Could you restate exactly the lines that begin at the line with "let (e1, s)" and end at the final line of the data?
* * * * * * * * *
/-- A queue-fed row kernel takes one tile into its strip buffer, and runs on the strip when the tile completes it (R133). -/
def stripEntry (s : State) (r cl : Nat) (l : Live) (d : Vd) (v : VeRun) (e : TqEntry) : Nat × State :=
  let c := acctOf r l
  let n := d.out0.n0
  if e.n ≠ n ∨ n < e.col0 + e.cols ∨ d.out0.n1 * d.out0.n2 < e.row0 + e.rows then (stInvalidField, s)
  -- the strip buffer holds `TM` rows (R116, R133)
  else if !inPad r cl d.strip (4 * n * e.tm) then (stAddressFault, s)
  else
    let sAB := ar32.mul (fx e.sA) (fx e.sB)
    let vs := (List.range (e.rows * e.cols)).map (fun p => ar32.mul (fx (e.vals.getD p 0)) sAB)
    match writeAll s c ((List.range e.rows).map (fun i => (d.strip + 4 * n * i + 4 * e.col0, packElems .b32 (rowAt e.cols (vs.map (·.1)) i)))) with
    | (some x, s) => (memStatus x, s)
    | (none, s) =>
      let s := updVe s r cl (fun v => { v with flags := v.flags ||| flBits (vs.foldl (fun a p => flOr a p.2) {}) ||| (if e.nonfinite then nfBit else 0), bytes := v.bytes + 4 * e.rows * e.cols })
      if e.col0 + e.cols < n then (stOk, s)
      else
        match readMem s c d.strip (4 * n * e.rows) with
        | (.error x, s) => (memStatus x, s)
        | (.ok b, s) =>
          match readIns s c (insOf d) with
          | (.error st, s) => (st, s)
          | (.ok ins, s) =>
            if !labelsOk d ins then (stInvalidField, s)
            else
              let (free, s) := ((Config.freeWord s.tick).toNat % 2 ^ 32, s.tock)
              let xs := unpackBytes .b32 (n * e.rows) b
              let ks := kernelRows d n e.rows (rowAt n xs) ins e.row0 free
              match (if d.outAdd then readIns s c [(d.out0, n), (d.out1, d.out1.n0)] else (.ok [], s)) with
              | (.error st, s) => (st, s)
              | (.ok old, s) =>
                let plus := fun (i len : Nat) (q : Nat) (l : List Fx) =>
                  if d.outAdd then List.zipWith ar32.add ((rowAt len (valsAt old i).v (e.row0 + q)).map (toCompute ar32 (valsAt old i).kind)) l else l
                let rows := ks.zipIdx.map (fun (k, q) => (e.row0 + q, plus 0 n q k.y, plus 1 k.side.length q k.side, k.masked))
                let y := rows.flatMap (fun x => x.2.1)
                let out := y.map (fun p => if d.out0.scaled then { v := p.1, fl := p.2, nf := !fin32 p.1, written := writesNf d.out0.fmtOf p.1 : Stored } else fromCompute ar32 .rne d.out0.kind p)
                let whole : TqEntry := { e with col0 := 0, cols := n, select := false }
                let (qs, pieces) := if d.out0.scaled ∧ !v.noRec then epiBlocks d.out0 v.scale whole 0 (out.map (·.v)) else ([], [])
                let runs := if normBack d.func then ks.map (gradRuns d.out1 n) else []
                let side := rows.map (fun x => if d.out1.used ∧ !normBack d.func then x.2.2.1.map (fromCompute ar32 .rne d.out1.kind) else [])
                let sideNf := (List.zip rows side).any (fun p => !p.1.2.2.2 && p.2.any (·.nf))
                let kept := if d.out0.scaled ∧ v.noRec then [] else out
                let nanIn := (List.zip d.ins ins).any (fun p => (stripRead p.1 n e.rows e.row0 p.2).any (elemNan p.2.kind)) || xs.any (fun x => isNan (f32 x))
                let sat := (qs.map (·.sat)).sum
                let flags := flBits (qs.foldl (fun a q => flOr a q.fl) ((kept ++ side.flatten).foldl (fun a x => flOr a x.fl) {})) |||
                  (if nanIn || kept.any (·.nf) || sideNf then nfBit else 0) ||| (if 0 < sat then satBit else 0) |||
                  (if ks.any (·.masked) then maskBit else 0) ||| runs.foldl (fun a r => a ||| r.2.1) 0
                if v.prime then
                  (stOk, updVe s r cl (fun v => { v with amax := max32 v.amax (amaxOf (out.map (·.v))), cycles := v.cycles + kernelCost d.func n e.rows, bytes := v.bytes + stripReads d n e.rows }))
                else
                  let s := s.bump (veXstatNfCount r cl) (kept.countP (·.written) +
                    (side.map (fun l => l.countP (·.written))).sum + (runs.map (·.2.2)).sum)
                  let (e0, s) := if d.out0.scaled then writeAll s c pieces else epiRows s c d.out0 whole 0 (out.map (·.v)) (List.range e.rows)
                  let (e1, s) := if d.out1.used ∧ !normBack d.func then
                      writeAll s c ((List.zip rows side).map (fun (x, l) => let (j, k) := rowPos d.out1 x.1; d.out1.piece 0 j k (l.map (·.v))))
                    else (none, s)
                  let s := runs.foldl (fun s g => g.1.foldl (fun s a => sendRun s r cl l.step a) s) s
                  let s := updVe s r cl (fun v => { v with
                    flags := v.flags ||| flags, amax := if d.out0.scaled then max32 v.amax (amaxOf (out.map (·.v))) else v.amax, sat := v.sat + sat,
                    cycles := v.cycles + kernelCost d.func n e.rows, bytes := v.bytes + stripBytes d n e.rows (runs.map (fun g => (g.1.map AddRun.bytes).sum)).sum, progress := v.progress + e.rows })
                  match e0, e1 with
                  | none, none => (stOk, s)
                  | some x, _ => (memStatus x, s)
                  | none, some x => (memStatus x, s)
* * * * * * * * *
◆ Answer to the problem
                  let (e1, s) := if d.out1.used ∧ !normBack d.func then
                      writeAll s c ((List.zip rows side).map (fun (x, l) => let (j, k) := rowPos d.out1 x.1; d.out1.piece 0 j k (l.map (·.v))))
                    else (none, s)
                  let s := runs.foldl (fun s g => g.1.foldl (fun s a => sendRun s r cl l.step a) s) s
                  let s := updVe s r cl (fun v => { v with
                    flags := v.flags ||| flags, amax := if d.out0.scaled then max32 v.amax (amaxOf (out.map (·.v))) else v.amax, sat := v.sat + sat,
                    cycles := v.cycles + kernelCost d.func n e.rows, bytes := v.bytes + stripBytes d n e.rows (runs.map (fun g => (g.1.map AddRun.bytes).sum)).sum, progress := v.progress + e.rows })
                  match e0, e1 with
                  | none, none => (stOk, s)
                  | some x, _ => (memStatus x, s)
                  | none, some x => (memStatus x, s)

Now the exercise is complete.